A major difference with Supermarkets in Italy is the fresh produce. When I first came to Italy I was overwhelmed to see such enormous rounds of cheese, large legs of cured ham, gigantically-proportioned bread, and vegetables that looked almost fake due to their beautiful colourful hue. I fell in love with Italy when I stepped into a supermarket.
The downside is that people don’t help you like they do in British supermarkets. The check-out assistant will normally put everything into a fairly robust bag and not just in any way. If you have purchased frozen goods, they are generally put in the same bag. Something I heard an Italian remark about with great wonder.

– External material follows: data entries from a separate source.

theorem State.draw_mv (hm : CSub 0x10000000 μ) :
    State.Moves μ ν s₀ (State.draw s).2 := by
  unfold State.draw
  try dsimp only
  with_reducible repeat' (first
    | assumption | intro _ | exact hm.sub (by decide) | exact hm.bit (by decide) | split
    | refine State.mk_mv ?_ | rfl | exact mem_of (by decide))

theorem State.refuse_mv (code : Nat) (hn : TSub 0x1 ν) :
    State.Moves μ ν s₀ (State.refuse s code) := by
  unfold State.refuse
  try dsimp only
  with_reducible repeat' (first
    | assumption | exact hn.bit (by decide) | apply State.rput_mv | exact mem_of (by decide))

theorem State.sendMsix_mv (v : Nat) (hm : CSub 0x8000000 μ) (hn : TSub 0x1000000000000000000 ν) :
    State.Moves μ ν s₀ (State.sendMsix s v) := by
  unfold State.sendMsix
  try dsimp only
  with_reducible repeat' (first
    | assumption | intro _ | exact hm.sub (by decide) | exact hn.sub (by decide)
    | exact hn.bit (by decide) | exact hm.bit (by decide) | apply State.rput_mv | apply State.Moves.ite
    | split | refine State.mk_mv ?_ | rfl | exact mem_of (by decide))

theorem State.setEvt_mv (f : Fld) (h_f : f ∈ Tab.fields f.tab) (t_f : ν.testBit f.tab.ctorIdx = true)
    (hm : CSub 0x8000000 μ) (hn : TSub 0x1000000000000000000 ν) :
    State.Moves μ ν s₀ (State.setEvt s f) := by
  unfold State.setEvt
  try dsimp only
  with_reducible repeat' (first
    | assumption | intro _ | apply State.rput_mv | apply State.sendMsix_mv | apply State.Moves.ite)

theorem State.countEvent_mv (code : Nat) (lo : Nat) (cnt : Nat) (ctx : Option Half) (opid : Half) (n : Nat)
    (hm : CSub 0x800 μ) :
    State.Moves μ ν s₀ (State.countEvent s code lo cnt ctx opid n) := by
  unfold State.countEvent
  try dsimp only
  with_reducible repeat' (first
    | assumption | intro _ | exact hm.sub (by decide) | exact hm.bit (by decide) | apply State.bump_mv
    | apply State.Moves.ite | split | refine State.mk_mv ?_ | rfl | exact fld_of_tab (by with_reducible assumption)
    | exact fld_of_list (by with_reducible assumption) (by decide)
    | exact fld_of_list (List.of_mem_zip (by with_reducible assumption)).1 (by decide)
    | exact hn.bit (bit_of_list (by with_reducible assumption) (by decide))
    | exact hn.bit (bit_of_list (List.of_mem_zip (by with_reducible assumption)).1 (by decide))
    | exact bit_of_tab (by with_reducible assumption) (by with_reducible assumption) | exact mem_of (by decide))

theorem State.stopSamples_mv (lo : Nat) (cnt : Nat) (hm : CSub 0x800 μ) :
    State.Moves μ ν s₀ (State.stopSamples s lo cnt) := by
  unfold State.stopSamples
  try dsimp only
  with_reducible repeat' (first
    | assumption | intro _ | exact hm.sub (by decide) | exact hm.bit (by decide) | apply State.Moves.ite
    | split | refine State.mk_mv ?_ | rfl | exact mem_of (by decide))

theorem State.countTile_mv (f : Fld) (code : Nat) (t : Nat) (ctx : Option Half) (opid : Half) (n : Nat)
    (h_f : f ∈ Tab.fields f.tab) (t_f : ν.testBit f.tab.ctorIdx = true) (hm : CSub 0x800 μ) :
    State.Moves μ ν s₀ (State.countTile s f code t ctx opid n) := by
  unfold State.countTile
  try dsimp only
  with_reducible repeat' (first
    | assumption | apply State.rwrap_mv | apply State.countEvent_mv)

theorem State.setTraceBuf_mv (d : Nat) (b : TraceBuf) (hm : CSub 0x1000 μ) :
    State.Moves μ ν s₀ (State.setTraceBuf s d b) := by
  unfold State.setTraceBuf
  try dsimp only
  with_reducible repeat' (first
    | assumption | intro _ | exact hm.sub (by decide) | exact hm.bit (by decide) | split
    | refine State.mk_mv ?_ | rfl | exact mem_of (by decide))

theorem State.traceWrite_mv (d : Nat) (r : TraceRec) (hm : CSub 0x1000 μ) (hn : TSub 0x12000000000000 ν) :
    State.Moves μ ν s₀ (State.traceWrite s d r) := by
  unfold State.traceWrite
  try dsimp only
  with_reducible repeat' (first
    | assumption | intro _ | exact hn.bit (by decide) | apply State.rput_mv | apply State.rwrap_mv
    | apply State.setTraceBuf_mv | apply State.Moves.ite | exact mem_of (by decide))

theorem State.traceGaps_mv (d : Nat) (region : Nat) (hm : CSub 0x1000 μ) (hn : TSub 0x12000000000000 ν) :
    State.Moves μ ν s₀ (State.traceGaps s d region) := by
  unfold State.traceGaps
  try dsimp only
  with_reducible repeat' (first
    | assumption | intro _ | apply State.setTraceBuf_mv | apply State.traceWrite_mv | apply State.Moves.ite)

theorem State.traceEvent_mv (d : Nat) (cls : Nat) (kind : Nat) (loc : Nat) (region : Nat) (ctx : Nat) (opid : Nat)
    (a : Nat) (b : Nat) (hm : CSub 0x1000 μ) (hn : TSub 0x12000000000000 ν) :
    State.Moves μ ν s₀ (State.traceEvent s d cls kind loc region ctx opid a b) := by
  unfold State.traceEvent
  try dsimp only
  with_reducible repeat' (first
    | assumption | intro _ | apply State.traceWrite_mv | apply State.traceGaps_mv | apply State.Moves.ite)

theorem State.logWrite_mv (r : ErrRec) (hm : CSub 0xc000000 μ) (hn : TSub 0x1000000000220000000 ν) :
    State.Moves μ ν s₀ (State.logWrite s r) := by
  unfold State.logWrite
  try dsimp only
  with_reducible repeat' (first
    | assumption | intro _ | exact hm.sub (by decide) | exact hn.sub (by decide)
    | exact hn.bit (by decide) | exact hm.bit (by decide) | apply State.rwrap_mv | apply State.setEvt_mv
    | split | refine State.mk_mv ?_ | rfl | exact mem_of (by decide))

theorem State.logRing_mv (r : ErrRec) (hm : CSub 0xc000000 μ) (hn : TSub 0x1000000000220000000 ν) :
    State.Moves μ ν s₀ (State.logRing s r) := by
  unfold State.logRing
  try dsimp only
  with_reducible repeat' (first
    | assumption | intro _ | exact hm.sub (by decide) | exact hn.sub (by decide)
    | exact hn.bit (by decide) | apply State.rput_mv | apply State.rinc_mv | apply State.setEvt_mv
    | apply State.logWrite_mv | apply State.Moves.ite | exact mem_of (by decide))

theorem State.traceError_mv (r : ErrRec) (seq : Nat) (hm : CSub 0x1000 μ) (hn : TSub 0x12000000000000 ν) :
    State.Moves μ ν s₀ (State.traceError s r seq) := by
  unfold State.traceError
  try dsimp only
  with_reducible repeat' (first
    | assumption | apply State.traceEvent_mv)

theorem State.traceMark_mv (d : Nat) (src : Nat) (die : Nat) (hm : CSub 0x1000 μ) (hn : TSub 0x12000000000000 ν) :
    State.Moves μ ν s₀ (State.traceMark s d src die) := by
  unfold State.traceMark
  try dsimp only
  with_reducible repeat' (first
    | assumption | intro _ | exact hn.bit (by decide) | apply State.rinc_mv | apply State.traceWrite_mv
    | apply State.Moves.ite | exact mem_of (by decide))

theorem State.traceCapture_mv (d : Nat) (src : Nat) (die : Nat) (fill : Nat) (hm : CSub 0x1000 μ)
    (hn : TSub 0x12000000000000 ν) :
    State.Moves μ ν s₀ (State.traceCapture s d src die fill) := by
  unfold State.traceCapture
  try dsimp only
  with_reducible repeat' (first
    | assumption | exact hn.bit (by decide) | apply State.rput_mv | apply State.setTraceBuf_mv
    | apply State.traceWrite_mv | exact mem_of (by decide))

theorem State.traceReport_mv (d : Nat) (hm : CSub 0xc001000 μ) (hn : TSub 0x1000012000220000000 ν) :
    State.Moves μ ν s₀ (State.traceReport s d) := by
  unfold State.traceReport
  try dsimp only
  with_reducible repeat' (first
    | assumption | exact hm.sub (by decide) | exact hn.sub (by decide) | exact hn.bit (by decide)
    | apply State.setEvt_mv | apply State.logRing_mv | apply State.traceError_mv | exact mem_of (by decide))

theorem State.passOn_mv (d : Nat) (hm : CSub 0x1000 μ) :
    State.Moves μ ν s₀ (State.passOn s d) := by
  unfold State.passOn
  try dsimp only
  with_reducible repeat' (first
    | assumption | intro _ | exact hm.sub (by decide) | exact hm.bit (by decide) | apply State.Moves.ite
    | split | refine State.mk_mv ?_ | rfl | exact mem_of (by decide))

theorem State.traceFire_mv (d : Nat) (src : Nat) (die : Nat) (fill : Nat) (hm : CSub 0xc001000 μ)
    (hn : TSub 0x1000012000220000000 ν) :
    State.Moves μ ν s₀ (State.traceFire s d src die fill) := by
  unfold State.traceFire
  try dsimp only
  with_reducible repeat' (first
    | assumption | intro _ | exact hm.sub (by decide) | exact hn.sub (by decide) | apply State.traceMark_mv
    | apply State.traceCapture_mv | apply State.traceReport_mv | apply State.passOn_mv | apply State.Moves.ite)

theorem State.traceTrigger_mv (d : Nat) (src : Nat) (die : Nat) (hm : CSub 0xc001000 μ)
    (hn : TSub 0x1000012000220000000 ν) :
    State.Moves μ ν s₀ (State.traceTrigger s d src die) := by
  unfold State.traceTrigger
  try dsimp only
  with_reducible repeat' (first
    | assumption | intro _ | exact hm.sub (by decide) | exact hn.sub (by decide) | apply State.traceMark_mv
    | apply State.traceFire_mv | apply State.Moves.ite)

theorem State.logError_mv (r : ErrRec) (hm : CSub 0xc001000 μ) (hn : TSub 0x1000012000220000000 ν) :
    State.Moves μ ν s₀ (State.logError s r) := by
  unfold State.logError
  try dsimp only
  with_reducible repeat' (first
    | assumption | intro _ | exact hm.sub (by decide) | exact hn.sub (by decide) | apply State.logRing_mv
    | apply State.traceError_mv | apply State.traceTrigger_mv | apply State.Moves.ite)

theorem State.detect_mv (p : Nat) (r : ErrRec) (hm : CSub 0xc001000 μ) (hn : TSub 0x1000012000230000000 ν) :
    State.Moves μ ν s₀ (State.detect s p r) := by
  unfold State.detect
  try dsimp only
  with_reducible repeat' (first
    | assumption | exact hn.sub (by decide) | exact hn.bit (by decide) | apply State.rinc_mv
    | apply State.logError_mv | exact mem_of (by decide))

theorem State.writeItem_mv (v : SysValue) (hm : CSub 0x80000 μ) :
    State.Moves μ ν s₀ (State.writeItem s v) := by
  unfold State.writeItem
  try dsimp only
  with_reducible repeat' (first
    | assumption | intro _ | exact hm.sub (by decide) | exact hm.bit (by decide) | apply State.Moves.ite
    | split | refine State.mk_mv ?_ | rfl | exact mem_of (by decide))

theorem State.writeBoth_mv (v : SysValue) (hm : CSub 0x80000 μ) :
    State.Moves μ ν s₀ (State.writeBoth s v) := by
  unfold State.writeBoth
  try dsimp only
  with_reducible repeat' (first
    | assumption | intro _ | exact hm.sub (by decide) | exact hm.bit (by decide) | split
    | refine State.mk_mv ?_ | rfl | exact mem_of (by decide))

theorem State.loseCopy_mv (i : SysItem) (newer : Bool) (hm : CSub 0x80000 μ) :
    State.Moves μ ν s₀ (State.loseCopy s i newer) := by
  unfold State.loseCopy
  try dsimp only
  with_reducible repeat' (first
    | assumption | intro _ | exact hm.sub (by decide) | exact hm.bit (by decide) | split
    | refine State.mk_mv ?_ | rfl | exact mem_of (by decide))

theorem State.censusMoved_mv (hm : CSub 0x8000000 μ) (hn : TSub 0x1000000000200000200 ν) :
    State.Moves μ ν s₀ (State.censusMoved s) := by
  unfold State.censusMoved
  try dsimp only
  with_reducible repeat' (first
    | assumption | intro _ | exact hn.sub (by decide) | exact hn.bit (by decide) | apply State.rput_mv
    | apply State.rwrap_mv | apply State.setEvt_mv | apply State.Moves.ite | exact mem_of (by decide))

The selection in both countries varies greatly, depending on the produce. The Italian supermarket confused me so much at first when I had to buy something as simple as pasta: there are so many different types. It’s very important to choose well here. However, in Britain it is very difficult to choose something as simple as bread or cereal: two things which form a staple diet in England. One other is the classic English sausage. Oh how I miss them: they are big and fat and incredibly unhealthy, I am sure. Although they are incredibly tasty.

Wine selection in Italy is also something of an art, it being essential to know something about the geography and reputation of the regions.

Beer is the choice of the Brits, which is also equally difficult to choose if you are not from the native land.
Above all supermarkets are a wonderful place for an anthropologist like myself, in both countries.